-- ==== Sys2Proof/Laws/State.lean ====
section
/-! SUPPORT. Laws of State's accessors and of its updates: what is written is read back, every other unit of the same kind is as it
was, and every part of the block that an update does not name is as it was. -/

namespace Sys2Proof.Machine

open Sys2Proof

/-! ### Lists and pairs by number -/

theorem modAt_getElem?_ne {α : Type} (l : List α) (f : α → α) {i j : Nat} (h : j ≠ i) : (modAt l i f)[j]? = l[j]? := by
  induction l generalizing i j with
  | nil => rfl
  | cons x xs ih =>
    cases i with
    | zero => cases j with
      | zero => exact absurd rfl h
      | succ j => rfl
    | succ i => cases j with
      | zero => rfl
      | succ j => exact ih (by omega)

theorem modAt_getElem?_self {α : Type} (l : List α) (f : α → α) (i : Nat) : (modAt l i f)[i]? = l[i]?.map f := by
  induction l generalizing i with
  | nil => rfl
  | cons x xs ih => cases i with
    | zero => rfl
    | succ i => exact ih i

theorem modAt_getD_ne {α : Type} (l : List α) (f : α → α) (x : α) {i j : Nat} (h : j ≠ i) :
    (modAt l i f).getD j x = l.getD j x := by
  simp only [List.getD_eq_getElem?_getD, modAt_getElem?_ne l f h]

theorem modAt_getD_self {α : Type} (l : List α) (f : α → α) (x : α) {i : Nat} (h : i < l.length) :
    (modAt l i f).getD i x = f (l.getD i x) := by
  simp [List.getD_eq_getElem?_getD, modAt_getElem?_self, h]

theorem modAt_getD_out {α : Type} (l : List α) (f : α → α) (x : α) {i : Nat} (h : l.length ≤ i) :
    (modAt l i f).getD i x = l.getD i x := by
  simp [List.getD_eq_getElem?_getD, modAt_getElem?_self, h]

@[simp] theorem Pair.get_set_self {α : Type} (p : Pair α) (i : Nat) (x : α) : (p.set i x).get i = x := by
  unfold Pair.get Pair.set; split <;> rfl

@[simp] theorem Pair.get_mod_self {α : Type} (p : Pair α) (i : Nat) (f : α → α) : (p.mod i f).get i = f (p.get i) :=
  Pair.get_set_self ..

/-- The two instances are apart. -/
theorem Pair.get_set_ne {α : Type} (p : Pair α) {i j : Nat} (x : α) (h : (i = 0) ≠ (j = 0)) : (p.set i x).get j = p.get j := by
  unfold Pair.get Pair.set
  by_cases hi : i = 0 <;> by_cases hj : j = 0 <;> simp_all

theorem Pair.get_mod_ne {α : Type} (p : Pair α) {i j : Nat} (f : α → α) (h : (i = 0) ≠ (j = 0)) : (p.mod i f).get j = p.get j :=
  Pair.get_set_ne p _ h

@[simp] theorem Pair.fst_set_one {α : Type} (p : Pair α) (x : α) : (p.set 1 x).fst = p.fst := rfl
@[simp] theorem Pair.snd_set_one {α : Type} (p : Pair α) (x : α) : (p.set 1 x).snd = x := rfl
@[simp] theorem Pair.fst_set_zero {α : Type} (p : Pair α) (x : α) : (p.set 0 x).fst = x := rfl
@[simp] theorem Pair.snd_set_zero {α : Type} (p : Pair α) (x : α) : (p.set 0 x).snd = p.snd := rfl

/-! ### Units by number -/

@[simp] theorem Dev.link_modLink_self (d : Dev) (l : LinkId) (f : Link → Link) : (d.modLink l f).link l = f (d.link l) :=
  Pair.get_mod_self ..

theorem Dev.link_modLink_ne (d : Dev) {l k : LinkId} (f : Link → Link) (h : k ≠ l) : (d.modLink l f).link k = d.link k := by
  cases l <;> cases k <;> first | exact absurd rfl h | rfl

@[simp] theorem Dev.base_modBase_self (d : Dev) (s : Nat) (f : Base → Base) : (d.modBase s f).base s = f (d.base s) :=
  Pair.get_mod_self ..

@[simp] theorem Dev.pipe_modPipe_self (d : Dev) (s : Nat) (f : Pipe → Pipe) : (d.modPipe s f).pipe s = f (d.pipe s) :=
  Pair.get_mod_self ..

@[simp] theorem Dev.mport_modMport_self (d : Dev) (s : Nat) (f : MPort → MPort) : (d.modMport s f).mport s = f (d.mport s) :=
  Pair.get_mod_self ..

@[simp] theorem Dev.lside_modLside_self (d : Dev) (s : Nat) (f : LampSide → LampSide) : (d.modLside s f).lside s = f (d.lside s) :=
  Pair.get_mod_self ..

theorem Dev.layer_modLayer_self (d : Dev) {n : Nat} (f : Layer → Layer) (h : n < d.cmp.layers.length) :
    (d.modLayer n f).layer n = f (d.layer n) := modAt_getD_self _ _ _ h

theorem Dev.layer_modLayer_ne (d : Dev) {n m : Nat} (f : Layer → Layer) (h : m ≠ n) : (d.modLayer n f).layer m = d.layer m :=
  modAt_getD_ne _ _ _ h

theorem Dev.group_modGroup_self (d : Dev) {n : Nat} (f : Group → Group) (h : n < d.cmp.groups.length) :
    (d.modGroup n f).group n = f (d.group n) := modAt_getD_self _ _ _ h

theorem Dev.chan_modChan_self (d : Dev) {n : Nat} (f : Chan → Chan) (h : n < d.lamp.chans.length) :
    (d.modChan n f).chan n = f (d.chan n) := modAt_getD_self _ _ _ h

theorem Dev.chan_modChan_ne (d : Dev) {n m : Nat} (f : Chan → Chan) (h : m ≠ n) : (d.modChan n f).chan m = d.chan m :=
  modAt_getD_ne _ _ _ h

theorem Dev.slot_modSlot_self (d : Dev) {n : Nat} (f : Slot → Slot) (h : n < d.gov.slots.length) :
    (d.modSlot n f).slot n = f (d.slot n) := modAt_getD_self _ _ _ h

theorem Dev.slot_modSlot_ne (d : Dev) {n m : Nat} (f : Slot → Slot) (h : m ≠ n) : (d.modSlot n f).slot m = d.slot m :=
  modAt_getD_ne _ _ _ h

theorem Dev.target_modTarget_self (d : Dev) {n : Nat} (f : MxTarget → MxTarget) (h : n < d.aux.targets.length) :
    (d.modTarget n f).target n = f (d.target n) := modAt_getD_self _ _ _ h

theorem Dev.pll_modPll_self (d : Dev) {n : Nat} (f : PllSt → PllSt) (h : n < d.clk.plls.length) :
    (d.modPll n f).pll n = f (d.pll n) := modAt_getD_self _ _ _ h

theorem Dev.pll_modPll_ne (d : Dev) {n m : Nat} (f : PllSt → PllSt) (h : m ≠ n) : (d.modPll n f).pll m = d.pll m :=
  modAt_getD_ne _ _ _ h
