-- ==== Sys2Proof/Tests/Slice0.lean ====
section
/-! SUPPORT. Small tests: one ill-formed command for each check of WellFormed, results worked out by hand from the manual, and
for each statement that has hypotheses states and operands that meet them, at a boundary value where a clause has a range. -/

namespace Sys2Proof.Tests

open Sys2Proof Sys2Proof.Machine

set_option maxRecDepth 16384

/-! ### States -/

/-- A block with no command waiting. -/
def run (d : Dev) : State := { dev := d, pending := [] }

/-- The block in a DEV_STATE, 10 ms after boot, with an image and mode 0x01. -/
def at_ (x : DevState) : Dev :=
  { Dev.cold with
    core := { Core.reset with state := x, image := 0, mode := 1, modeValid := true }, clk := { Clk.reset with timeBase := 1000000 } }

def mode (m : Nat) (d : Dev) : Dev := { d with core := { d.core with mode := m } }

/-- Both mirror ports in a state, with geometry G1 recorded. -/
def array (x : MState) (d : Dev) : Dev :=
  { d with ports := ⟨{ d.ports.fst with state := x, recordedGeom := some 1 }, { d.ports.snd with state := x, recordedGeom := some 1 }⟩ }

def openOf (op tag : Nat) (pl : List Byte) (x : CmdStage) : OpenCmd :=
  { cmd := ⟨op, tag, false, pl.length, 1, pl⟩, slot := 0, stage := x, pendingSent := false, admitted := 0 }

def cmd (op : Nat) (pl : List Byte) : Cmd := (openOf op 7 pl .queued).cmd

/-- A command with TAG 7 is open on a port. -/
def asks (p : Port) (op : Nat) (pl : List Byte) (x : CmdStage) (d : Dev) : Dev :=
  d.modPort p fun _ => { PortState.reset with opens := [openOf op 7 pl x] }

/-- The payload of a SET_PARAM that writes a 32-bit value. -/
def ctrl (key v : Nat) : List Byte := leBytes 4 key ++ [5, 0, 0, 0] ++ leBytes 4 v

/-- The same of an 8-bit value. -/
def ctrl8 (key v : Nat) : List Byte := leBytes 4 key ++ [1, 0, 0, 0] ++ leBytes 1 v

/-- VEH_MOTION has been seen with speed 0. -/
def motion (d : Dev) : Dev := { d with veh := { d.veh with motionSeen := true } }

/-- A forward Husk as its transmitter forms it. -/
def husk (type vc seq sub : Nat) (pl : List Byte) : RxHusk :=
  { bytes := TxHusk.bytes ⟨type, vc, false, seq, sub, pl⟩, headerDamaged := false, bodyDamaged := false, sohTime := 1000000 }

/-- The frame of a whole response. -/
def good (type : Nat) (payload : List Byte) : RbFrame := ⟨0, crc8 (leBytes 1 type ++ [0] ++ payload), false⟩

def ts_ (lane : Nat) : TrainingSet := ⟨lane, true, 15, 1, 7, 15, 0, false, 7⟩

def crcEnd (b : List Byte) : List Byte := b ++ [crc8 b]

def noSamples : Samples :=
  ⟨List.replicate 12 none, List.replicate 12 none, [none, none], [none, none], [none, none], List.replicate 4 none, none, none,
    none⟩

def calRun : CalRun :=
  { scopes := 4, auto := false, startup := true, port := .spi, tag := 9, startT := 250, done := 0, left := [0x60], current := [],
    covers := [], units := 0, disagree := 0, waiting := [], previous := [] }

AIM OF THE TASK. Above are the records; copy exactly the lines from the line with "theorem Dev.target_modTarget_self (d" through the line with "namespace Sys2Proof.Tests", both included.

EXPECTED OUTPUT.
theorem Dev.target_modTarget_self (d : Dev) {n : Nat} (f : MxTarget → MxTarget) (h : n < d.aux.targets.length) :
    (d.modTarget n f).target n = f (d.target n) := modAt_getD_self _ _ _ h

theorem Dev.pll_modPll_self (d : Dev) {n : Nat} (f : PllSt → PllSt) (h : n < d.clk.plls.length) :
    (d.modPll n f).pll n = f (d.pll n) := modAt_getD_self _ _ _ h

theorem Dev.pll_modPll_ne (d : Dev) {n m : Nat} (f : PllSt → PllSt) (h : m ≠ n) : (d.modPll n f).pll m = d.pll m :=
  modAt_getD_ne _ _ _ h
-- ==== Sys2Proof/Tests/Slice0.lean ====
section
/-! SUPPORT. Small tests: one ill-formed command for each check of WellFormed, results worked out by hand from the manual, and
for each statement that has hypotheses states and operands that meet them, at a boundary value where a clause has a range. -/

namespace Sys2Proof.Tests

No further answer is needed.